The problem —
Return exactly the lines of the records below, starting at the line that contains "abbrev Payload.wf (p" and ending at the line that contains "a number. -/", with both of those lines kept.

Records provided —
-- ==== Sys2Proof/Safety.lean ====
section
/-! DEFINITION. The invariant of the block, and the words the statements are written in: the payload as a
list of bits, bit fields written out most significant bit first, the codes of the wire format, and runs of
appends and reads. Nothing the machine runs uses these definitions. -/

namespace Sys2Proof.Machine

/-! ### The invariant -/

/-- The store's invariant (10_state.md R110): canonical memory, `WLEN` = 0 exactly when `WFILL` = 0, `WFILL`
at most 8, no byte listed at or above `WLEN`, and the invalid low bits of the last byte 0. -/
abbrev Payload.wf (p : Payload) : Prop :=
  Memory.wf p.mem ∧ (p.wlen = 0 ↔ p.wfill = 0) ∧ p.wfill ≤ 8 ∧ (∀ c ∈ p.mem, c.1 < p.wlen) ∧
    p.mem.read (p.wlen - 1) <<< p.wfill = 0

/-- `n` more bits fit the store (20_memory.md R203). -/
abbrev State.hasRoom (s : State) (n : Nat) : Prop :=
  ∀ cap ∈ s.cfg.payloadCap, s.payload.vb + n ≤ 8 * cap

/-- The store is well formed and within its capacity (40_control.md R405 (e)). -/
abbrev State.storeWf (s : State) : Prop := s.payload.wf ∧ s.hasRoom 0

/-- The header's invariant (10_state.md R112). -/
abbrev Header.wf (c : Config) (h : Header) : Prop :=
  h.hlen ≤ c.hdrBytes ∧ h.hdr.toNat ≤ c.hdrMax ∧
    ∀ k < c.hdrBytes, h.hlen ≤ k → headerByte c h.hdr k = 0

/-- The compressor context's invariant (10_state.md R113; 44_appender.md R521, R523). -/
abbrev Appender.wf (c : Config) (h : Header) (a : Appender) : Prop :=
  a.cnt.toNat ≤ c.maxSamples ∧ (a.valid = true → h.hlen = c.hdrBytes ∧ h.hdr = a.cnt) ∧
    (a.wv = true → a.lz.toNat ≤ c.lzMax ∧ a.lz.toNat + a.tz.toNat < 64)

/-- A decompressor context's invariant over a store of `vb` bits (10_state.md R114; 41_bitstream.md R421). -/
abbrev DecCtx.wf (vb : Nat) (d : DecCtx) : Prop :=
  d.act = true → d.cur ≤ vb ∧ d.i.toNat ≤ d.n.toNat ∧ (d.wv = true → d.lz.toNat + d.tz.toNat < 64)

/-- The invariant of the machine. -/
abbrev State.Inv (s : State) : Prop :=
  s.cfg.wf ∧ s.storeWf ∧ s.header.wf s.cfg ∧ s.app.wf s.cfg s.header ∧
    s.dec.length = s.cfg.nDec ∧ (∀ d ∈ s.dec, d.wf s.payload.vb) ∧
    (s.inReset = true → s.busy = false)

/-! ### Bits -/

/-- The payload as a list of bits, first bit first. -/
def Payload.bits (p : Payload) : List Bool := (List.range p.vb).map p.streamBit

/-- The low `n` bits of `v`, most significant first. -/
def msbBits (v : Word) (n : Nat) : List Bool := (List.range n).map fun k => v.getLsbD (n - 1 - k)

/-- The stream holds the bits of `code` from position `cur`, all of them valid. -/
def Payload.codeAt (p : Payload) (cur : Nat) (code : List Bool) : Prop :=
  cur + code.length ≤ p.vb ∧ code = (List.range code.length).map fun k => p.streamBit (cur + k)

/-- Byte `i` of the byte sequence that starts at stream bit `cur`, as a number. -/
def Payload.byteAt (p : Payload) (cur i : Nat) : Nat :=
  ((List.range 8).map fun k => if p.streamBit (cur + 8 * i + k) then 2 ^ (7 - k) else 0).sum

/-- What a command that appends `code` answers (41_bitstream.md R426, 20_memory.md R202, R203): with room,
the state it commits with the store longer by `code` and no other bit or byte changed; without, `CapacityExceeded`
and nothing changed. The bytes stored to are those that hold stream bits `VB .. VB+|OUT|-1`. -/
def Appends (o : Host.Outcome State Fault Refusal) (s pending : State) (code : List Bool) : Prop :=
  (s.hasRoom code.length →
    ∃ p : Payload,
      o = .next ({ pending with payload := p }.post .ok (BitVec.ofNat 64 code.length)
        (BitVec.ofNat 64 p.vb) false) ∧
      p.wf ∧ p.bits = s.payload.bits ++ code ∧
      ∀ a, (code = [] ∨ a < s.payload.vb / 8 ∨ (s.payload.vb + code.length + 7) / 8 ≤ a) →
        p.mem.read a = s.payload.mem.read a) ∧
  (¬s.hasRoom code.length → o = .next (s.post .capacityExceeded 0 0 false))

/-! ### Codes of the wire format -/

/-- The prefix code of bucket `k` of `K` (43_varbit.md R482). -/
def bucketCode (c : Config) (k : Nat) : List Bool :=
  if k < c.k - 1 then List.replicate k true ++ [false] else List.replicate (c.k - 1) true

/-- `m` in bucket `k` (43_varbit.md R485). -/
def varbitCode (c : Config) (k : Nat) (m : Word) : List Bool := bucketCode c k ++ msbBits m (c.width k)

/-- `k` is the smallest bucket that holds `m` (43_varbit.md R483). -/
abbrev isBucketOf (c : Config) (k : Nat) (m : Word) : Prop :=
  k < c.k ∧ m.toNat < 2 ^ c.width k ∧ ∀ k' < k, 2 ^ c.width k' ≤ m.toNat

/-- The zig-zag magnitude of an integer (43_varbit.md R481). -/
def zigzag (n : Int) : Int := if 0 ≤ n then 2 * n else -2 * n - 1

/-- The number of bytes of a varint (42_uvarint.md R461). -/
def uvarintLen (m : Word) : Nat := if m.toNat < 128 then 1 else (Nat.log2 m.toNat + 1 + 6) / 7

/-- Byte `i` of the varint of `m`: its seven-bit group, with the continuation bit in every byte but the last
(42_uvarint.md R460). -/
def uvarintByte (m : Word) (i : Nat) : Nat :=
  m.toNat / 128 ^ i % 128 + if i + 1 < uvarintLen m then 128 else 0

/-- The bits of the varint of `m` (42_uvarint.md R460). -/
def uvarintCode (m : Word) : List Bool :=
  (List.range (uvarintLen m)).flatMap fun i => msbBits (BitVec.ofNat 64 (uvarintByte m i)) 8

/-- The value field that compressor context `a` writes for `v`, and the context after it
(44_appender.md R530, R532). `lz` and `tz` are the zero counts of the XOR, said by its size and divisors. -/
inductive EncodedValue (c : Config) (a : Appender) (v : Word) : List Bool → Appender → Prop where
  | unchanged : v = a.pv → EncodedValue c a v [false] { a with pv := v }
  | reuse : v ≠ a.pv → a.wv = true → (v ^^^ a.pv).toNat < 2 ^ (64 - a.lz.toNat) →
      2 ^ a.tz.toNat ∣ (v ^^^ a.pv).toNat →
      EncodedValue c a v
        ([true, false] ++ msbBits ((v ^^^ a.pv) >>> a.tz.toNat) (64 - a.lz.toNat - a.tz.toNat))
        { a with pv := v }
  | window (lz tz lzc : Nat) : v ≠ a.pv →
      ¬(a.wv = true ∧ (v ^^^ a.pv).toNat < 2 ^ (64 - a.lz.toNat) ∧ 2 ^ a.tz.toNat ∣ (v ^^^ a.pv).toNat) →
      lz < 64 → 2 ^ (63 - lz) ≤ (v ^^^ a.pv).toNat → (v ^^^ a.pv).toNat < 2 ^ (64 - lz) →
      2 ^ tz ∣ (v ^^^ a.pv).toNat → ¬2 ^ (tz + 1) ∣ (v ^^^ a.pv).toNat → lzc = min lz c.lzMax →
      EncodedValue c a v
        ([true, true] ++ msbBits (BitVec.ofNat 64 lzc) c.lzBits ++
          msbBits (BitVec.ofNat 64 ((64 - lzc - tz) % 2 ^ c.mbBits)) c.mbBits ++
          msbBits ((v ^^^ a.pv) >>> tz) (64 - lzc - tz))
        { a with pv := v, wv := true, lz := BitVec.ofNat 6 lzc, tz := BitVec.ofNat 6 tz }

/-- A value field that decompressor context `d` accepts, and the context's value and window after it
(45_iterator.md R570, R571). -/
inductive DecodedValue (c : Config) (d : DecCtx) : List Bool → DecCtx → Prop where
  | unchanged : DecodedValue c d [false] d
  | reuse (y : Word) : d.wv = true → y.toNat < 2 ^ (64 - d.lz.toNat - d.tz.toNat) →
      DecodedValue c d ([true, false] ++ msbBits y (64 - d.lz.toNat - d.tz.toNat))
        { d with pv := d.pv ^^^ (y <<< d.tz.toNat) }
  | window (lz f mb : Nat) (y : Word) : lz < 2 ^ c.lzBits → f < 2 ^ c.mbBits →
      mb = (if f = 0 then 64 else f) → lz + mb ≤ 64 → y.toNat < 2 ^ mb →
      DecodedValue c d
        ([true, true] ++ msbBits (BitVec.ofNat 64 lz) c.lzBits ++ msbBits (BitVec.ofNat 64 f) c.mbBits ++
          msbBits y mb)
        { d with pv := d.pv ^^^ (y <<< (64 - lz - mb)), wv := true, lz := BitVec.ofNat 6 lz,
                 tz := BitVec.ofNat 6 (64 - lz - mb) }

/-! ### Runs of commands -/

/-- `s` with the operands `OPA` = `a`, `OPB` = `b` latched. -/
def State.withOperands (s : State) (a b : Word) : State := { s with latA := a, latB := b }

/-- From `s`, one successful `APP_APPEND` for each sample leads to `t`. -/
def AppendsAll : State → List (Word × Word) → State → Prop
  | s, [], t => t = s
  | s, (a, b) :: rest, t =>
    ∃ u, exec .appAppend (s.withOperands a b) = .next u ∧ u.st = .ok ∧ AppendsAll u rest t

/-- From `s`, `ITER_NEXT` on context `j` returns each of the samples in turn, and leads to `t`. -/
def YieldsAll (j : BitVec 4) : State → List (Word × Word) → State → Prop
  | s, [], t => t = s
  | s, (a, b) :: rest, t =>
    ∃ u, exec (.iterNext j) s = .next u ∧ u.st = .ok ∧ u.endFlag = false ∧ u.res0 = a ∧ u.res1 = b ∧
      YieldsAll j u rest t

/-- From `s`, one successful `CH_LOADB` for each byte leads to `t`. -/
def LoadsAll : State → List Byte → State → Prop
  | s, [], t => t = s
  | s, b :: rest, t =>
    ∃ u, exec .chLoadb (s.withOperands (b.setWidth 64) 0) = .next u ∧ u.st = .ok ∧ LoadsAll u rest t

/-- The next `ITER_NEXT` on context `j` reports the end of the sequence (45_iterator.md R562). -/
def EndsAt (j : BitVec 4) (t : State) : Prop :=
  exec (.iterNext j) t = .next (t.post .ok 0 0 true)

/-- `ITER_INIT ctx=j` from `s` and then `ITER_NEXT`s return exactly `xs` and then the end of the sequence. -/
def IteratesTo (s : State) (j : BitVec 4) (xs : List (Word × Word)) : Prop :=
  ∃ u t, exec (.iterInit j) s = .next u ∧ u.st = .ok ∧ u.res0.toNat = xs.length ∧
    YieldsAll j u xs t ∧ EndsAt j t

/-! ### Acceptance -/

/-- A running command completes at the next step: the block is busy, not in reset, and the host either waits
or has nothing else to do; `rest` is what the host does after (notes/assumptions/1.md). -/
def State.completing (s : State) (rest : List HostEvent) : Prop :=
  s.busy = true ∧ s.inReset = false ∧ (s.host = .await :: rest ∨ s.host = [] ∧ rest = [])

/-- `OP` values of the opcode map (30_encoding.md R307). -/
def opcodes : List Nat :=
  [0x00, 0x01, 0x10, 0x11, 0x12, 0x13, 0x14, 0x15, 0x18, 0x19, 0x1A, 0x1B, 0x1C, 0x20, 0x21, 0x28, 0x29,
    0x2A, 0x2B, 0x2C, 0x2D, 0x2E, 0x2F, 0x30, 0x31, 0x32, 0x33, 0x34, 0x35, 0x36]

/-- `OP` values of the context commands (30_encoding.md R302). -/
def contextOpcodes : List Nat := [0x18, 0x19, 0x1A, 0x1B, 0x1C, 0x21, 0x2A, 0x2B, 0x32, 0x33]

/-- The largest `N` a command with opcode `op` takes (30_encoding.md R302). -/
def mostCount (op : Nat) : Nat := if op = 0x11 ∨ op = 0x1B then 64 else if op = 0x13 then 8 else 0

/-- How many values `CTX` may take with opcode `op` (30_encoding.md R302, R303). -/
def ctxRange (c : Config) (op : Nat) : Nat := if op ∈ contextOpcodes then c.nDec else 1

/-- The word `w` passes the four checks of the decode verdict, said by numbers (30_encoding.md R303). -/
abbrev legalWord (c : Config) (w : Nat) : Prop :=
  (w / 2 ^ 20 = 0 ∧ w / 2 ^ 15 % 2 = 0) ∧ w % 256 ∈ opcodes ∧ w / 256 % 128 ≤ mostCount (w % 256) ∧
    w / 2 ^ 16 % 16 < ctxRange c (w % 256)

end Sys2Proof.Machine
end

Result for this exercise —
abbrev Payload.wf (p : Payload) : Prop :=
  Memory.wf p.mem ∧ (p.wlen = 0 ↔ p.wfill = 0) ∧ p.wfill ≤ 8 ∧ (∀ c ∈ p.mem, c.1 < p.wlen) ∧
    p.mem.read (p.wlen - 1) <<< p.wfill = 0

/-- `n` more bits fit the store (20_memory.md R203). -/
abbrev State.hasRoom (s : State) (n : Nat) : Prop :=
  ∀ cap ∈ s.cfg.payloadCap, s.payload.vb + n ≤ 8 * cap

/-- The store is well formed and within its capacity (40_control.md R405 (e)). -/
abbrev State.storeWf (s : State) : Prop := s.payload.wf ∧ s.hasRoom 0

/-- The header's invariant (10_state.md R112). -/
abbrev Header.wf (c : Config) (h : Header) : Prop :=
  h.hlen ≤ c.hdrBytes ∧ h.hdr.toNat ≤ c.hdrMax ∧
    ∀ k < c.hdrBytes, h.hlen ≤ k → headerByte c h.hdr k = 0

/-- The compressor context's invariant (10_state.md R113; 44_appender.md R521, R523). -/
abbrev Appender.wf (c : Config) (h : Header) (a : Appender) : Prop :=
  a.cnt.toNat ≤ c.maxSamples ∧ (a.valid = true → h.hlen = c.hdrBytes ∧ h.hdr = a.cnt) ∧
    (a.wv = true → a.lz.toNat ≤ c.lzMax ∧ a.lz.toNat + a.tz.toNat < 64)

/-- A decompressor context's invariant over a store of `vb` bits (10_state.md R114; 41_bitstream.md R421). -/
abbrev DecCtx.wf (vb : Nat) (d : DecCtx) : Prop :=
  d.act = true → d.cur ≤ vb ∧ d.i.toNat ≤ d.n.toNat ∧ (d.wv = true → d.lz.toNat + d.tz.toNat < 64)

/-- The invariant of the machine. -/
abbrev State.Inv (s : State) : Prop :=
  s.cfg.wf ∧ s.storeWf ∧ s.header.wf s.cfg ∧ s.app.wf s.cfg s.header ∧
    s.dec.length = s.cfg.nDec ∧ (∀ d ∈ s.dec, d.wf s.payload.vb) ∧
    (s.inReset = true → s.busy = false)

/-! ### Bits -/

/-- The payload as a list of bits, first bit first. -/
def Payload.bits (p : Payload) : List Bool := (List.range p.vb).map p.streamBit

/-- The low `n` bits of `v`, most significant first. -/
def msbBits (v : Word) (n : Nat) : List Bool := (List.range n).map fun k => v.getLsbD (n - 1 - k)

/-- The stream holds the bits of `code` from position `cur`, all of them valid. -/
def Payload.codeAt (p : Payload) (cur : Nat) (code : List Bool) : Prop :=
  cur + code.length ≤ p.vb ∧ code = (List.range code.length).map fun k => p.streamBit (cur + k)

/-- Byte `i` of the byte sequence that starts at stream bit `cur`, as a number. -/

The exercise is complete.